┏━━
theorem enableApplied_flags (m : Nat) (w : Word) (s : State) : (enableApplied m w s).flag Fld.belCtlEn m = true ∧
    (enableApplied m w s).flag Fld.belCtlPause m = s.flag Fld.belCtlPause m := by
  have hregs : (enableApplied m w s).regs = (s.putFlag Fld.belCtlEn true m).regs := by
    unfold enableApplied
    dsimp only
    split <;> rfl
  rw [State.flag_of_regs hregs, State.flag_of_regs hregs]
  exact ⟨State.flag_putFlag _ _ (by decide) (by decide) _ _, State.flag_putFlag_field _ (by decide) (by decide) _ _ _⟩

theorem firmwareCtx_wait (s : State) (m : Nat) (j : Job) : (firmwareCtx s m j).waitSince = none := by
  unfold firmwareCtx
  split <;> rfl

theorem enableApplied_waits {m c : Nat} {w : Word} {s : State} (hc : c < 32) (hs : ∀ x, s.ctx m c = some x → x.waitSince = none) {x : Ctx}
    (hx : (enableApplied m w s).ctx m c = some x) : x.waitSince = none := by
  unfold enableApplied at hx
  dsimp only at hx
  split at hx
  · by_cases h0 : c = 0
    · subst h0
      rw [State.ctx_setCtx_same] at hx
      cases hx
      exact firmwareCtx_wait _ _ _
    · rw [State.ctx_setCtx_ne (by decide) hc (fun h => h0 (congrArg Prod.snd h))] at hx
      exact hs x hx
  · exact hs x hx

/-- A write with EN 1 by whoever may make it: PAUSE is as written, EN stays, and a paused mover waits for nothing (R488). -/
theorem belCtlWrite_paused {r : Req} {m : Nat} {w : Word} (hmay : isFirmware m = true ∨ r.src = 0x10) (hen : Fld.belCtlEn.get w = 1) (s : State) :
    (belCtlWrite r m w s).flag Fld.belCtlPause m = (Fld.belCtlPause.get w == 1) ∧
      (s.flag Fld.belCtlEn m = true → (belCtlWrite r m w s).flag Fld.belCtlEn m = true) ∧
      (Fld.belCtlPause.get w = 1 → ∀ c x, c < 32 → (belCtlWrite r m w s).ctx m c = some x → x.waitSince = none) := by
  rw [belCtlWrite_enables hmay hen]
  split
  · exact ⟨pauseApplied_pause s m w, fun h => (pauseApplied_en s m w).trans h, fun hp c x hc hx => pauseApplied_waits (s := s) hp hc hx⟩
  · obtain ⟨hon, hpause⟩ := enableApplied_flags m w (pauseApplied m w s)
    exact ⟨hpause.trans (pauseApplied_pause s m w), fun _ => hon,
      fun hp c x hc hx => enableApplied_waits hc (fun y hy => pauseApplied_waits (s := s) hp hc hy) hx⟩

/-! ## GO -/

/-- The contexts of a mover whose job has not faulted. -/
def liveCtxs (s : State) (m : Nat) : List (Nat × Ctx) := (moverCtxs s m).filter fun e => e.2.fault.isNone

theorem liveCtxs_eq_nil {s : State} {m : Nat} : liveCtxs s m = [] ↔ ∀ e ∈ s.mov.ctxs, e.1 / 32 = m → e.2.fault.isNone = false := by
  simp only [liveCtxs, moverCtxs, List.filter_eq_nil_iff, List.mem_filter, beq_iff_eq, Bool.not_eq_true, and_imp]

theorem moverState_idle {s : State} {m : Nat} (hon : s.flag Fld.belCtlEn m = true ∨ moverOutst s m = 0) (hlive : liveCtxs s m = []) :
    moverState s m = s.get Fld.belStsState m := by
  have hno : ¬ (!s.flag Fld.belCtlEn m && moverOutst s m != 0) = true := by
    rcases hon with h | h <;> simp [h]
  have hempty : (liveCtxs s m).isEmpty = true := by rw [hlive]; rfl
  unfold moverState
  dsimp only
  rw [if_neg hno]
  exact if_pos hempty

/-- A mover at rest: no context of it runs, and its STATE is one that GO starts from (R496). -/
theorem moverState_rest {s : State} {m : Nat} (h : moverState s m ∈ [0, 4, 5]) :
    (s.flag Fld.belCtlEn m = true ∨ moverOutst s m = 0) ∧ liveCtxs s m = [] ∧ s.get Fld.belStsState m ∈ [0, 4, 5] := by
  have hcases : (s.flag Fld.belCtlEn m = true ∨ moverOutst s m = 0) ∧ liveCtxs s m = [] := by
    unfold moverState at h
    dsimp only at h
    split at h
    · simp at h
    next hon =>
      refine ⟨by simpa [or_iff_not_imp_left] using hon, ?_⟩
      split at h
      next hempty => exact List.isEmpty_iff.mp hempty
      next => split_ifs at h <;> simp at h
  rw [moverState_idle hcases.1 hcases.2] at h
  exact ⟨hcases.1, hcases.2, h⟩

theorem liveCtxs_pauseApplied {s : State} {m : Nat} (w : Word) (h : liveCtxs s m = []) : liveCtxs (pauseApplied m w s) m = [] := by
  rw [liveCtxs_eq_nil] at h ⊢
  rcases pauseApplied_ctxs s m w with hsame | hmap
  · rw [hsame]
    exact h
  · rw [hmap]
    intro e he hm
    obtain ⟨e0, he0, rfl⟩ := List.mem_map.mp he
    rw [ctxPaused_eq] at hm ⊢
    have hfault : (waitDropped m e0.1 e0.2).fault = e0.2.fault := by rw [waitDropped_rest]
    rw [hfault]
    exact h e0 he0 hm

theorem firmwareCtx_pauseApplied (s : State) (m : Nat) (w : Word) (b : Bool) (j : Job) :
    firmwareCtx ((pauseApplied m w s).putFlag Fld.belCtlEn b m) m j = firmwareCtx s m j := by
  have hstage : ((pauseApplied m w s).putFlag Fld.belCtlEn b m).mov.stage = s.mov.stage := by
    show (pauseApplied m w s).mov.stage = _
    rw [pauseApplied_mov]
  have hctx : ((pauseApplied m w s).putFlag Fld.belCtlEn b m).ctx m 0 = s.ctx m 0 ∨
      ((pauseApplied m w s).putFlag Fld.belCtlEn b m).ctx m 0 = (s.ctx m 0).map (waitDropped m (ctxKey m 0)) := by
    rcases pauseApplied_ctxs s m w with hsame | hmap
    · exact Or.inl (congrArg (Tab.find (ctxKey m 0)) hsame)
    · exact Or.inr ((congrArg (Tab.find (ctxKey m 0)) hmap).trans (find_ctxPaused m (ctxKey m 0) s.mov.ctxs))
  unfold firmwareCtx
  rw [hstage]
  rcases hctx with h | h
  · rw [h]
  · rw [h]
    cases hx : s.ctx m 0 with
    | none => rfl
    | some x =>
      dsimp only [Option.map_some]
      rw [waitDropped_rest]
┗━━
→ **Task to carry out**
Looking at the entries above, count the lines that contain the string "belStsState", then give the number and nothing else.

→ **Completed task**
2